Another response after the update...

If the text is in this format you should be able to do a find and replace using the following:

Set the search mode in Notepad++ to "Extended" first.

Set "Find What" to "\t\r\n" and "Replace With" left blank.

That should search and replace for the pattern TAB CR LF as in the text above.

Richard Lucas
  • 2,838
  • 21
  • 23
  • I got some good tips from Zakinster, but this method is by far the easiest. No need to switch to reg. expression mode and pay close attention to syntax. – Samir Jun 19 '13 at 09:26
  • @Sammy This method is indeed simpler, but it only works because you *always* have only *one* tab in your empty line. The regex approach would be able to handle *any* kind of empty lines. – zakinster Jun 19 '13 at 09:39
  • @zakinster True! But it's a much steeper learning curve to learn and understand regular expression. And besides, `\t\r\n` does answer directly to my particular problem. But I'm always happy to learn new things. So do you have any good guide I can use to learn reg. expression in Notepad++? How did you learn it? And is there really more than one kind of empty line? Can you elaborate a bit on that? I always thought that an empty line only had the hidden characters CR and LF. – Samir Jun 19 '13 at 09:57
  • 2
    @Sammy Since regex are not specific to Notepad++, you can learn it anywhere ([regexone.com](http://regexone.com/) seems to be a nice starting point).
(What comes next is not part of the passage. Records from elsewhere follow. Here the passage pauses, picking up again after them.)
-- ==== Sys2Proof/Machine/Read.lean ====
section
/-! DEFINITION. Reads of the host window (R9, R424, R497 to R509): what stands at each offset, the 64-bit latch, and the
items of a snapshot. -/

namespace Sys2Proof.Machine

/-- A word from its fields: low bit, width, value. -/
def wordOf (fs : List (Nat × Nat × Nat)) : Word := BitVec.ofNat 32 ((fs.map fun f => f.2.2 % 2 ^ f.2.1 * 2 ^ f.1).sum)
/-- Low or high half of a 64-bit value. -/
def half (hi : Bool) (x : Nat) : Word := BitVec.ofNat 32 (if hi then x / 2 ^ 32 else x)

/-- Codes of converter slot states (R223). -/
def PhSt.code : PhSt → Nat
  | .off => 0
  | .active => 1
  | .provisional => 2
  | .shed => 3
  | .wake => 4
  | .spare => 5
  | .admitting => 6
  | .faulted => 7
  | .retired => 8
/-- Codes of rail states (R223). -/
def RailSt.code : RailSt → Nat
  | .off => 0
  | .delay => 1
  | .ramp => 2
  | .reg => 3
  | .sdelay => 4
  | .sramp => 5
  | .fault => 6
/-- Codes of tide states (R364). -/
def TideSt.code : TideSt → Nat
  | .out => 0
  | .member => 1
  | .frozen => 2
  | .settled => 3
  | .expelled => 4
/-- DESC kinds (R43). -/
def NodeKind.code : NodeKind → Nat
  | .absent => 0
  | .pond => 0
  | .pan => 1
  | .privPan => 2
  | .sparePan => 3
  | .sparePriv => 4

/-- The key of the node with an ID (R50). -/
def State.nodeOfId (s : State) (id : Nat) : Option Nat :=
  (s.nodes.find? fun x => decide (x.2.kind ≠ .absent) && decide (x.1 ≠ 0) && decide (x.2.id.toNat = id)).map Prod.fst
/-- The region whose pans, spares or pond a node is. -/
def State.regionOf (s : State) (n : Nat) : Option Nat :=
  s.regions.find? fun r => decide ((s.rimg r).pond = n) || (s.rimg r).pans.contains n || (s.rimg r).spares.contains n
/-- Carry is in force in a pan (R102). -/
def Pan.carryOn (p : Pan) : Bool := p.par.carryPermit || p.par.carryAuto

/-- NODEVIEW of a node ID (R396); above 0x2000 nothing. -/
def State.nodeView (s : State) (id : Nat) : Word :=
  if 0x2000 < id then 0
  else match s.nodeOfId id with
    | none => 0
    | some n =>
      let x := s.nflt n
      let pond := (s.node n).kind = .pond
      wordOf [(0, 3, if x.missing then 7 else (s.node n).kind.code), (4, 3, if pond then 7 else (s.knownSt n).code),
        (7, 1, b2n x.stflt), (8, 1, b2n x.contact), (9, 1, b2n x.local_), (10, 2, x.adcLost),
        (12, 1, b2n (s.knownCarry n && !pond)), (13, 1, b2n x.ooc), (14, 1, b2n x.spath), (15, 1, b2n x.base),
        (16, 4, x.rcause), (20, 2, x.returns), (22, 10, (s.regionOf n).getD 0)]

/-- Loop-table word `k` of a loop with its committed mode and flags (R231). -/
def State.loopWord (s : State) (l k : Nat) : Word :=
  let e := s.lent l
  if e.used = false then 0
  else match k with
    | 0 => wordOf [(31, 1, 1), (28, 3, e.cls), (27, 1, b2n (s.com.loop l).closed), (25, 2, e.mrole), (17, 8, e.rlim)]
    | 1 => wordOf [(16, 16, e.spacing), (0, 13, e.entry)]
    | 2 => wordOf [(0, 13, e.scribe)]
    | 3 => wordOf [(16, 16, e.sbase), (0, 10, e.slen - 1)]
    | 4 => wordOf [(16, 14, e.cbase), (0, 13, e.clen)]
    | 5 => e.tvalid.setWidth 32
    | 14 => 0
    | 15 => (s.ldyn l).flags.setWidth 32
    | k =>
      if k < 10 then wordOf [(0, 14, e.trigs.get 0 (2 * (k - 6))), (16, 14, e.trigs.get 0 (2 * (k - 6) + 1))]
      else e.binds.get 0 (k - 10)

/-- Word `k` of a region's block, from RVREQ on (R500). -/
def State.regWord (s : State) (r k : Nat) : Word :=
  if s.hasReg r = false then 0
  else
    let c := s.com.reg r
    let q := (s.reg r).seq
    let h := (s.reg r).th
    let t := (s.reg r).tel
    let sg (x : Int) := encS 8 x
    let lost := ((s.rimg r).pans ++ (s.rimg r).spares).filter fun n => (s.nflt n).lost
    let left := (s.rimg r).spares.filter fun n => decide (s.knownSt n = .off) && !(s.nflt n).lost
    match k with
    | 0 => wordOf [(0, 10, c.req), (16, 9, c.slew)]
    | 1 => wordOf [(0, 10, c.ifloor), (16, 10, c.iceil)]
    | 2 => wordOf [(0, 10, c.mfloor), (16, 10, c.mceil)]
    | 3 => wordOf [(0, 9, c.slewmax), (16, 8, sg c.offlo), (24, 8, sg c.offhi)]
    | 4 => wordOf [(0, 10, c.setpt), (10, 6, c.gb), (16, 10, c.lo)]
    | 5 => wordOf [(0, 10, c.hi)]
    | 7 => wordOf [(0, 7, c.stgint), (8, 8, c.fenceto)]
    | 8 => wordOf [(0, 8, c.inrush), (8, 4, c.tret), (16, 8, c.purgehold)]
    | 9 => wordOf [(0, 3, c.state.code), (4, 3, c.ops.code), (8, 3, c.ins.code), (12, 3, c.mks.code), (16, 3, c.ths.code),
        (20, 4, q.st.code), (24, 5, q.stages), (29, 1, b2n q.purged)]
    | 10 => wordOf [(0, 1, b2n q.holding), (1, 1, b2n q.forced), (2, 1, b2n q.overdue), (3, 1, b2n q.startfail),
        (4, 1, b2n q.purgeslow)]
    | 11 => wordOf [(0, 16, c.rallow), (16, 16, ceilOf c)]
    | 12 => wordOf [(0, 3, c.band), (3, 1, b2n h.stale), (4, 1, b2n h.lowconf), (5, 1, b2n (decide (c.ths ≠ .none))), (8, 8, h.gbmin)]
    | 13 => wordOf [(0, 16, (h.hostMax.map (encS 16)).getD 0x8000), (16, 16, (h.hostMin.map (encS 16)).getD 0x8000)]
    | 14 => wordOf [(0, 16, h.tdio.toNat), (16, 8, h.dseq.toNat), (24, 1, b2n h.dfail)]
    | 15 => wordOf [(0, 16, h.lslack.toNat)]
    | 16 => wordOf [(0, 8, min 255 (s.livePans r).length), (8, 8, min 255 lost.length), (16, 4, min 15 left.length),
        (20, 1, b2n (s.short r)), (21, 1, b2n (decide (c.ccap ≠ 0) && (decide (c.thcap = 0) || decide (c.ccap < c.thcap)))),
        (22, 1, b2n c.carry), (23, 1, b2n c.forder), (24, 1, b2n (s.reg r).lastOver)]
    | 17 => wordOf [(0, 16, s.carryCap r / 100), (16, 16, c.ccap)]
    | 18 => wordOf [(0, 2, c.phase.code), (8, 20, c.ctx)]
    | 19 => wordOf [(0, 1, b2n t.wxFast), (1, 1, b2n t.wxSlowV), (2, 1, b2n t.wxSlowI)]
    | 20 => wordOf [(0, 16, if t.wxFast then t.idFast.toNat else 0), (16, 16, if t.wxSlowV then t.idSlowV.toNat else 0)]
    | 21 => wordOf [(0, 16, if t.wxSlowI then t.idSlowI.toNat else 0)]
    | _ => 0

/-- Extremes as a snapshot item (R508). -/
def extItem (x : Track) : BitVec 64 := BitVec.ofNat 64
  (x.v.min.toNat + x.v.max.toNat * 2 ^ 16 + x.i.min.toNat * 2 ^ 32 + x.i.max.toNat * 2 ^ 48)

/-- State of a slot at a moment (R167, R168): PENDING from the CKS cycle after the one at which it became READY, when a request came
while it was filled. -/
def Snap.stAt (x : Snap) (now : Nat) : Nat := if x.again ∧ x.filling = false ∧ x.againAt ≤ now then 1 else x.st

/-- Item of a snapshot slot (R508). -/
def Snap.item (x : Snap) (loops : Tbl LoopEnt) (marks : Tbl Nat) (space i : Nat) : BitVec 64 :=
  match space with
  | 0 =>
    if i = 0 then x.seq.setWidth 64
    else if i = 1 then x.epoch
    else if i = 2 then x.com.gen.setWidth 64
    else if i = 3 then BitVec.ofNat 64 (b2n x.rstDone)
    else if i = 4 then x.telGen.setWidth 64
    else if 0x4000 ≤ i ∧ i < 0xC000 then
      let l := (i - 0x4000) / 4
      let m := (x.com.loop l).man
      match (i - 0x4000) % 4 with
      | 0 => BitVec.ofNat 64 (b2n (x.com.loop l).closed + 2 * b2n (loops.get {} l).used)
      | 1 => BitVec.ofNat 64 ((m.get 0 0).toNat + (m.get 0 1).toNat * 2 ^ 32)
      | 2 => BitVec.ofNat 64 ((m.get 0 2).toNat + (m.get 0 3).toNat * 2 ^ 32)
      | _ => 0
    else if 0xC000 ≤ i ∧ i < 0x10000 then
      let w := i - 0xC000
      let c := x.com.coef.get {} w
      BitVec.ofNat 64 (c.value.toNat + encS 6 c.shift * 2 ^ 32 + marks.get 2 w * 2 ^ 40)
    else 0
  | 1 => (x.words.get 0 i).setWidth 64
  | 2 =>
    let r := i / 64
    let t := x.tel.get {} r
    let k := i % 64
    if k < 22 then ((x.views.get [] r).getD k 0).setWidth 64
    else if k = 32 then t.charge
    else if k = 33 then t.visible
    else if k = 34 then t.epoch.setWidth 64
    else if k = 35 then BitVec.ofNat 64 (t.meanV % 2 ^ 16 + b2n t.chInc * 2 ^ 16 + b2n t.exInc * 2 ^ 17 + b2n t.vSub * 2 ^ 18 +
      b2n t.host.inc * 2 ^ 19 + t.exFast * 2 ^ 32 + t.exSlowV * 2 ^ 48 + t.exSlowI * 2 ^ 56)
    else if k = 36 then extItem t.ext
    else if k = 37 then extItem t.host
    else 0
  | _ => if i ≤ 7 then x.energies.get 0 i else if i = 8 then extItem x.vib else if i = 9 then extItem x.vibHost else 0

/-- The slot, space and index that SNPSEL names, and the item read: zero unless the slot is READY (R507). -/
def State.snapItem (s : State) : BitVec 64 :=
  let v := s.hw.snpsel
  let x := s.tel.snaps.get {} (ufield v 0 2)
  if x.stAt s.now = 2 then x.item s.eng.loops s.sys.image.marks (ufield v 2 2) (ufield v 4 16) else 0

/-- Words 0x0000 to 0x019C (R438, R429, R463, R392, R501, R504). -/
def State.readA (s : State) (off : Nat) : Word :=
  let h := s.hw
  let y := s.sys
  match off with
  | 0x0000 => 0x0301
  | 0x0004 => wordOf [(0, 4, h.bstate.code)]
  | 0x0010 => wordOf [(0, 2, h.atState), (8, 8, h.atRefuse), (16, 8, h.sminor), (24, 8, h.attaches.toNat)]
  | 0x0018 => wordOf [(0, 16, if h.hibeat = 0 then 0 else min 65535 ((s.now - h.hibeat) / msT))]
  | 0x001C => s.stg.tkNext.setWidth 32
  | 0x0020 => s.store.serial.setWidth 32
  | 0x0024 => half true s.store.serial.toNat
  | 0x0028 => h.intcause.setWidth 32
  | 0x002C => h.inten.setWidth 32
  | 0x0030 => wordOf [(0, 8, y.expiries), (8, 1, b2n y.restart), (9, 1, b2n y.mcheld)]
  | 0x0034 => wordOf [(0, 8, y.refuse), (8, 4, y.step), (16, 1, b2n y.nocfg), (17, 1, b2n y.calmiss), (18, 1, b2n y.fwfall),
      (19, 1, b2n y.jigfall), (20, 1, b2n y.keepfail), (21, 1, b2n y.cfgpart)]
  | 0x0038 => wordOf [(0, 4, y.hkind), (4, 1, b2n y.vinwait)]
  | 0x0044 => wordOf [(0, 2, y.cfgResult)]
  | 0x0048 => s.fltsum.setWidth 32
  | 0x004C => wordOf [(0, 5, s.budcond)]
  | 0x0050 => wordOf [(0, 18, s.shutind)]
  | 0x0054 => wordOf [(0, 1, b2n !s.ports.flowN), (1, 1, b2n (match s.ports.inletAt with
      | some t => decide (s.now ≤ t + secT)
      | none => false))]
  | 0x0058 => wordOf [(0, 4, h.last.code), (4, 1, b2n h.lastTkt), (16, 9, h.queue.length)]
  | 0x005C => wordOf [(0, 8, h.wrbnd)]
  | 0x0060 => h.crsel.setWidth 32
  | 0x0064 =>
    let c := s.crec h.crsel.toNat
    if c.known then wordOf [(0, 4, c.status.code), (4, 1, 1), (5, 1, b2n c.bundled), (6, 1, b2n c.held), (8, 8, c.bundle),
      (16, 16, h.crsel.toNat)] else 0
  | 0x0068 => let c := s.crec h.crsel.toNat
    if c.known then c.gen else 0
  | 0x006C => wordOf [(0, 7, s.lanesActive), (8, 7, s.lanesSpare), (16, 7, s.lanesFailed), (24, 4, s.lanesCheck)]
  | 0x0070 => wordOf [(0, 2, s.ports.pmbRate), (2, 1, b2n s.ports.avs), (3, 1, b2n s.ports.avsErr)]
  | 0x0074 => wordOf [(0, 16, s.ports.avsV), (16, 16, s.ports.avsI)]
  | 0x0078 =>
    let c := s.conv
    wordOf [(0, 1, b2n c.vinLow), (1, 1, b2n c.inStop), (2, 1, b2n c.vib.ov), (3, 1, b2n c.vqa.ov), (4, 1, b2n c.vqc.ov),
      (5, 1, b2n c.vib.notGood), (6, 1, b2n c.vqa.notGood), (7, 1, b2n c.vqc.notGood), (8, 1, b2n s.spareX),
      (9, 1, b2n (match c.shedHold with
        | some t => decide (s.now < t)
        | none => false)),
      (16, 4, c.vib.st.code), (20, 4, c.vqa.st.code), (24, 4, c.vqc.st.code)]
  | 0x0094 => wordOf ((List.range 32).map fun n => (n, 1, b2n (s.phase n).overload))
  | 0x0098 => wordOf ((List.range 8).map fun n => (n, 1, b2n (s.phase (32 + n)).overload))
  | 0x009C => wordOf ((List.range 32).map fun n => (n, 1, b2n (s.phase n).trimLim))
  | 0x00A0 => wordOf ((List.range 8).map fun n => (n, 1, b2n (s.phase (32 + n)).trimLim))
  | 0x0104 => wordOf [(0, 2, match h.role with
      | some r => r.rank
      | none => 3), (2, 4, h.sesState), (8, 8, h.sesFails), (16, 16, h.sesNum.toNat)]
  | 0x0110 => h.sesNum
  | _ =>
    if 0x80 ≤ off ∧ off ≤ 0x90 then wordOf ((List.range 8).map fun k => (4 * k, 4, (s.phase (8 * ((off - 0x80) / 4) + k)).st.code))
    else if 0x120 ≤ off ∧ off ≤ 0x13C then h.challenge.get 0 ((off - 0x120) / 4)
    else 0

/-- Words 0x0200 to 0x041C (R294, R302, R114). -/
def State.readB (s : State) (off : Nat) : Word :=
  let b := s.com.bud
  let c := s.com.conv
  match off with
  | 0x0200 => wordOf [(0, 16, b.opcap)]
  | 0x0204 => wordOf [(0, 16, b.incap)]
  | 0x0208 => wordOf [(0, 16, b.mkcap), (16, 16, b.effconv)]
  | 0x020C => wordOf [(0, 16, b.cap), (16, 3, b.src), (20, 12, b.eta)]
  | 0x0210 => wordOf [(0, 16, b.trcap), (16, 16, b.thcap)]
  | 0x0214 => wordOf [(0, 16, b.hold), (16, 16, b.incapd)]
  | 0x0218 => wordOf [(0, 16, b.minC), (16, 16, b.maxC)]
  | 0x021C => wordOf [(0, 16, b.minM), (16, 16, b.maxM)]
  | 0x0220 => wordOf [(0, 16, b.minL), (16, 16, b.maxL)]
  | 0x0224 => wordOf [(0, 3, b.ord0), (4, 3, b.ord1), (8, 3, b.ord2), (12, 3, b.ord3), (16, 6, b.dhead), (24, 1, b2n b.mkerf), (25, 6, b.kdown)]
  | 0x0228 => wordOf [(0, 16, b.acomp), (16, 16, b.amem)]
  | 0x022C => wordOf [(0, 16, b.alink), (16, 16, b.slack)]
  | 0x0230 => wordOf [(0, 16, b.dcomp), (16, 16, b.dmem)]
  | 0x0234 => wordOf [(0, 16, b.dlink), (16, 16, b.spill)]
  | 0x0238 => wordOf [(0, 16, b.reserve)]
  | 0x023C => wordOf [(0, 2, b.diePhase.code)]
  | 0x0300 => wordOf [(0, 9, c.vibset)]
  | 0x0304 => wordOf [(0, 9, c.vibwinF), (16, 9, c.vibwinC)]
  | 0x0308 => wordOf [(0, 9, c.vibslew)]
  | 0x030C => wordOf [(0, 10, c.mfreq)]
  | 0x0310 => wordOf [(0, 2, c.mripple)]
  | 0x0314 => c.fitted
  | 0x0318 => c.spares
  | 0x031C => c.passign.setWidth 32
  | 0x0320 => wordOf [(0, 6, c.minph)]
  | 0x0324 => wordOf [(0, 10, c.phrate)]
  | 0x0328 => wordOf [(0, 10, c.pklim)]
  | 0x032C => wordOf [(0, 10, c.shedmax)]
  | 0x0330 => wordOf [(0, 1, b2n c.shedPermit), (1, 1, b2n c.dePermit)]
  | 0x0334 => wordOf [(0, 7, c.cdroop)]
  | 0x0338 => wordOf [(0, 10, c.cstep)]
  | 0x033C => wordOf [(0, 4, c.wake)]
  | 0x0340 => wordOf [(0, 10, c.startVibD), (16, 8, c.startVibR)]
  | 0x0344 => wordOf [(0, 10, c.startVqaD), (16, 8, c.startVqaR)]
  | 0x0348 => wordOf [(0, 10, c.startVqcD), (16, 8, c.startVqcR)]
  | 0x034C => wordOf [(0, 10, c.stopVibD), (16, 8, c.stopVibR)]
  | 0x0350 => wordOf [(0, 10, c.stopVqaD), (16, 8, c.stopVqaR)]
  | 0x0354 => wordOf [(0, 10, c.stopVqcD), (16, 8, c.stopVqcR)]
  | 0x0358 => wordOf [(0, 8, c.vinUnder), (8, 8, c.vinWarn), (16, 8, c.vinOver)]
  | 0x035C => wordOf [(0, 10, c.qsetA), (16, 10, c.qsetC)]
  | 0x0360 => wordOf [(0, 10, c.qwinF), (16, 10, c.qwinC)]
  | 0x0364 => wordOf [(0, 9, c.qslew)]
  | 0x0368 => wordOf [(0, 9, c.qfdivA), (16, 9, c.qfdivC)]
  | 0x036C => wordOf [(0, 2, c.qcompA), (4, 2, c.qcompC)]
  | _ => if 0x380 ≤ off ∧ off ≤ 0x41C then wordOf [(0, 2, s.com.phcmd.get 0 ((off - 0x380) / 4))] else 0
You should also take a look at what kind of regex [Notepad++ actually support](http://sourceforge.net/apps/mediawiki/notepad-plus/?title=Regular_Expressions). – zakinster Jun 19 '13 at 10:05
  • @zakinster Thanks! Aren't reg. expressions specific to a system or a programming language? I mean can I use the patterns you provided in your answer in any text editor on both Windows and Linux that supports finding and replacing text using regex, as long as it supports the expressions used in the pattern? Doesn't matter if the program is written in C++ or Perl or Python? I know Notepad++ is written in C++ but that doesn't mean I can't use this pattern in a text editor written in Python or something? – Samir Jun 19 '13 at 10:18
  • @pnuts Where does C++ and Java stand on this? In the guide that Zakinster linked to above they suggest using `\.` for matching any character, and I think it says that a single dot `.` is used for matching any single character. I know Windows uses asterisk `*` and question mark `?` for the same purpose. And these are also used in the guide you linked to, for Word. – Samir Jun 19 '13 at 11:23
  • @pnuts So it's really not standardized. It varies by everything - by OS, by software used, by programming language, et. al. Which is probably why I never found the interest to learn it. What good is it if you have to re-learn it the moment you switch to another OS or language or whatever... – Samir Jun 19 '13 at 11:24
  • @pnuts Is Notepad++ using the [PCRE](http://en.wikipedia.org/wiki/Perl_Compatible_Regular_Expressions) library? I've found a posting at Stack Overflow that suggests that, and the un-named user1354557 above points out that regex requires version 6.0. – Samir Jun 19 '13 at 13:53
  • 1
    @pnuts Yes, this seems to be the case. [Here](http://notepad-plus-plus.org/news/notepad-6.0-release.html) is the release note for 6.0. They point out that PCRE is one of the new features. I'll guess they had regex support prior to version 6.0 but they used different syntax and characters. Everyone seem to be comparing to Perl when they talk about reg. expressions. So I guess that's the closest it gets to a common (de-facto) standard for regex. – Samir Jun 19 '13 at 14:46
7

You can use the Regular Expression mode of Search->Replace to do this :

Your empty line can be described with the regular expression \s*\R following a new line \R, thus you could use the following replacement :

Find what : "(\R)(\s*\R)+"
Replace with : "\1"

\R is a universal new-line, it's equivalent to \r\n (Windows), \n (Unix) or \r (Mac), depending on the current new-line format.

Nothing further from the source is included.